At the end of this process, “What are the steps that someone knowledgeable would write?” stuck with me. Someone else was going to go through the same migration, and it doesn’t make sense for them to have to build out all of the mappings. This is a waste of effort!

Time for the knowledgable turtles, already!

I have some knowledge of Next.js and Remix, but I am hardly The Expert. What if true experts (core team, folks from the community, etc) were the ones to package the relevant information about their frameworks?

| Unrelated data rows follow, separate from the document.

-- ==== Sys2Proof/Machine/Sync.lean ====
section
/-! DEFINITION.
The synchronisation engines (R263 to R288): the issue of a Y.SYNC slot (R268 to R271), the engine's operations
(R272 to R282), its faults (R284, R285), replies and RETRY (R286), and the sync-order log (R287, R288).  The holds and
checks that every memory access shares stand here too (R111, R116, R121, R123, R131). -/

namespace Sys2Proof.Machine

/-! ### What every memory access waits for and is checked against -/

/-- R131: whether an access of n bytes matches a watch range. -/
def watchHit (u : UnitSt) (va : Va) (n : Nat) (reads writes : Bool) : Bool :=
  !u.run.watchFree && (List.finRange 2).any fun i =>
    let a := u.umem.wcha.get i
    let c := u.umem.wchc.get i
    let lo := va.extractLsb' 0 64
    let stop := min (a.toNat + (c.extractLsb' 18 30).toNat) (2 ^ 64)
    va.extractLsb' 64 16 == c.extractLsb' 0 16 && ((reads && c.getLsbD 16) || (writes && c.getLsbD 17))
      && decide (max lo.toNat a.toNat < min (lo.toNat + n) stop)

/-- WATCH at an access (R131). -/
def watchCheck (u : UnitSt) (va : Va) (n : Nat) (reads writes : Bool) : SlotResult :=
  failIf (watchHit u va n reads writes) cWatch va

/-- Requests of a cluster's core that are behind a release. -/
def heldReqs (k : Cluster) : List SyncReq :=
  k.rels.filterMap fun r => match r.payload with
    | .sync q => some q
    | _ => none

/-- An acquiring access of the unit that has not been performed (R121). -/
def acquirePending (s : State) (uid : Uid) (c : ClusterNo) : Bool :=
  let mine (q : SyncReq) : Bool := q.uid == uid && q.acquire
  (heldReqs (s.cluster c)).any mine || (List.finRange 8).any fun d =>
    (s.die d).sync.queue.any mine || (s.die d).sync.replies.any fun r => mine r.req

/-- A FENCE of kind acq_rel whose earlier stores are not performed (R123). -/
def fencePending (k : Cluster) (uid : Uid) : Bool := k.rels.any fun r => r.uid == uid && r.payload == .fence

/-- The holds of a bundle with a memory access or a copy command (R116, R121, R123). -/
def memHold (s : State) (uid : Uid) (u : UnitSt) : SlotResult :=
  let k := s.cluster u.ident.cluster
  if s.issue.ready then .done
  else if k.l1op.isSome then .hold .l1op
  else if acquirePending s uid u.ident.cluster then .hold .acquire
  else if fencePending k uid then .hold .fence
  else .done

/-- Landing-buffer entries in use on a core (R111). -/
def landingUsed (s : State) (c : ClusterNo) : Nat :=
  (s.units.map fun u => if u.ident.cluster == c then
    (u.pend.filter fun e => e.load.isSome && (e.awaited || u.run.status == .running)).length else 0).sum

/-- A load waits when the core's 32 landing-buffer entries are taken (R111); the unit's time runs on, or none would land. -/
def landingHold (s : State) (u : UnitSt) : SlotResult :=
  if 32 ≤ landingUsed s u.ident.cluster then .wait .room else .done
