/-- A load's data is on its way without a fixed time, from no synchronisation engine and behind no acquire (R112). -/
def LoadInfo.comes (l : LoadInfo) : Bool := l.arrive.isNone && !l.sync && l.reread.isNone

/-- Whether a pending load of a unit has its data on its way so. -/
def awaitsArrival (s : State) (uid : Uid) (req : Nat) : Bool :=
  match s.unit? uid with
  | some u => (u.pend ++ u.drops).any fun e => match e.load with | some l => l.req == req && l.comes | none => false
  | none => false

/-- LOAD_DATA_ARRIVAL (R111): the data of a load arrives into the landing buffer. -/
def execLoadDataArrival (uid : Uid) (req : Nat) (s : State) : Host.Outcome State Fault Refusal :=
  let far := match s.hub.outLoads.find? fun x => x.req == req with | some x => !destUp s x.dest || destHolds s x.dest | none => false
  .next (if awaitsArrival s uid req && !far then arriveData s uid req else s)

/-- A core cycle passes for the loads with a fixed arrival: those whose time has come arrive (R112). -/
def tickLoads (s : State) (uid : Uid) : State :=
  match s.unit? uid with
  | none => s
  | some u =>
    let tick (e : PEntry) : PEntry := match e.load with
      | some l => { e with load := some { l with arrive := l.arrive.map (· - 1) } }
      | none => e
    let due := ((u.pend ++ u.drops).map tick).filterMap fun e => match e.load with
      | some l => if e.awaited && l.arrive == some 0 && l.reread.isNone then some l.req else none
      | none => none
    let s := s.setUnit uid { u with pend := u.pend.map tick, drops := u.drops.map tick }
    due.foldl (fun s r => arriveData s uid r) s

/-- A load that has reached its landing cycle without its data (R111). -/
def missing (u : UnitSt) : Bool := u.pend.any fun e => e.m == 0 && e.awaited && !e.baraw

/-- A held cycle of a unit at issue: the hold line is up, HOLDC counts, and the unit's time stands still (R111, R113). -/
def raiseHold (s : State) (uid : Uid) (k : WaitKind) : State :=
  s.modUnit uid fun u => (u.modCsr fun c => { c with holdc := c.holdc + 1 }).modRun fun r => { r with wait := some k }

/-- HOLD_LINE_RAISE (R111): a load is missing at its landing cycle and the hold line rises. -/
def execHoldLineRaise (uid : Uid) (s : State) : Host.Outcome State Fault Refusal :=
  .next <| match s.unit? uid with
  | some u => if missing u && u.run.status == .running then raiseHold s uid .landing else s
  | none => s

/-- A write before the n-th of the record, to the same register, whose time has also come (R61). -/
def behindWrite (u : UnitSt) (n : Nat) (e : PEntry) : Bool := (u.pend.take n).any fun x => x.m == 0 && x.dest.overlaps e.dest

/-- PENDING_WRITE_VISIBLE (R60): the n-th pending write, its remaining latency at zero and its data there, becomes
visible, once no earlier one of the same register stands before it. -/
def execPendingWriteVisible (uid : Uid) (n : Nat) (s : State) : Host.Outcome State Fault Refusal :=
  .next <| match s.unit? uid with
  | some u =>
    match u.pend[n]? with
    | some e => if e.m = 0 ∧ !e.awaited ∧ !behindWrite u n e then s.setUnit uid (applyEntry { u with pend := u.pend.eraseIdx n } e) else s
    | none => s
  | none => s

end Sys2Proof.Machine
end

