-- ==== Sys2Proof/Machine/HostPort.lean ====
section
/-! DEFINITION.
The host port and the Estal links: inbound writes and reads at the ordering point (R404 to R408), and the errors of
either direction (R411 to R413). -/

namespace Sys2Proof.Machine

/-! ### Inbound requests (R403 to R405, R414) -/

/-- Requests of a BAR reach the device: the host's while its link is up, and those of peers (5) while a port is up. -/
def inboundUp (s : State) (bar : BitVec 3) : Bool :=
  if bar = 5 then s.hub.ports.toList.any fun p => p.gen != 0 && !p.training else s.mod.hostUp

/-- The aperture of BAR4 or of the export window. -/
def apertureOf (s : State) (bar : BitVec 3) : Aperture := if bar = 5 then s.hub.xap else s.hub.ap

/-- Until READY and after a module failure, BAR0 and apertures are answered as with EN = 0 (R419, R423). -/
def serving (s : State) : Bool := s.mod.ready && !s.mod.fail

/-- A refused inbound request (R411). -/
def refuseInbound (s : State) (addr : Nat) (asid : BitVec 16) : State :=
  s.setMod { s.mod with aerNonFatal := s.mod.aerNonFatal + 1, errLog := s.mod.errLog ++ [(addr, asid)] }

/-- Bytes of an aperture request, cut at lines, translated and checked as accesses of the aperture's context. -/
def inboundPieces (a : Aperture) (acc : Access) : List (Va × Nat) → List Byte → State → List (InPiece × Bool) → Option (State × List (InPiece × Bool))
  | [], _, s, out => some (s, out)
  | (va, n) :: rest, bs, s, out =>
    match feTranslate s a.asid va acc with
    | none => none
    | some (s, pa, e, blank) =>
      let ok := match routeOf pa e with
        | .outside => false
        | .window => n == 8 && pa % 8 == 0
        | _ => true
      let piece : InPiece := { va := va, pa := pa, key := e.key, sync := e.sync, bytes := bs.take n }
      if ok then inboundPieces a acc rest (bs.drop n) s (out ++ [(piece, blank)]) else none

/-- The lines of an aperture request. -/
def apertureChunks (a : Aperture) (off n : Nat) : List (Va × Nat) := lineChunks a.vahi (a.base + BitVec.ofNat 64 off) n

/-- What an aperture request reaches, when it is allowed. -/
def apertureAccess (s : State) (a : Aperture) (off : Nat) (bs : List Byte) (acc : Access) : Option (State × List (InPiece × Bool)) :=
  if a.en && serving s then inboundPieces a acc (apertureChunks a off bs.length) bs s [] else none

/-- A request of BAR0 or BAR2: one aligned 8-byte access inside it. -/
def barAligned (bar : BitVec 3) (addr n : Nat) : Bool :=
  addr % 8 == 0 && n == 8 && decide (addr < if bar = 0 then 2 ^ 24 else 2 ^ 20)

/-! ### Inbound writes (R406, R407) -/

/-- The routes of pieces: one for each home die, and one for what has none. -/
def routesOf (ps : List InPiece) : List Route :=
  let dies := (ps.map fun p => frameDie p.pa).dedup
  dies.map fun d => { die := d, released := none, performed := false, acked := false, pieces := ps.filter fun p => frameDie p.pa == d }

/-- Every route of a write is acknowledged: it has passed the ordering point. -/
def InWrite.passed (w : InWrite) : Bool := w.routes.all fun r => r.acked

/-- An earlier write counts for the order of a later one: with IDO only those of its requester, and for a peer only those
without IDO of other requesters (R407, R414). -/
def countsFor (w e : InWrite) : Bool :=
  ((w.bar == 5) == (e.bar == 5) && w.requester == e.requester) || (!w.ido && !(w.bar == 5 && e.ido))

Gonna live stream at 4pm PT (in 2 hours) and migrate an older Next.js application over to the App Router.

Will be just coding and playing tunes (strictly bangers) if you wanna hang out.https://t.co/LGZDMJiYzw
— Lee Robinson (@leeerob) June 7, 2023

Lee does great streams like this!

Lee does a great job showing a conversion from one version of next.js to another (to App Router land). This knowledge can be codified for anyone else doing this.

Picture an app developer creating a new project and installing all of their dependencies, and this time each one of them comes with hints from the projects themselves. And it’s turtles all the way down as each dependency comes with it’s own dependencies.

In this world you are building with a world of expertise funneling information into the amazing reasoning engine that is AI via LLMs.

What knowledge can we funnel?

A `.chat` file in every repo prompting AI assistant (e.g., Ghostwriter) to be most helpful in this project.
— Amjad Masad (@amasad) June 5, 2023

Others are talking about this

Each project has an ai-hints.json file, which is the router to correct information. It is a simple configuration that links out, or contains some inline information, for the given project.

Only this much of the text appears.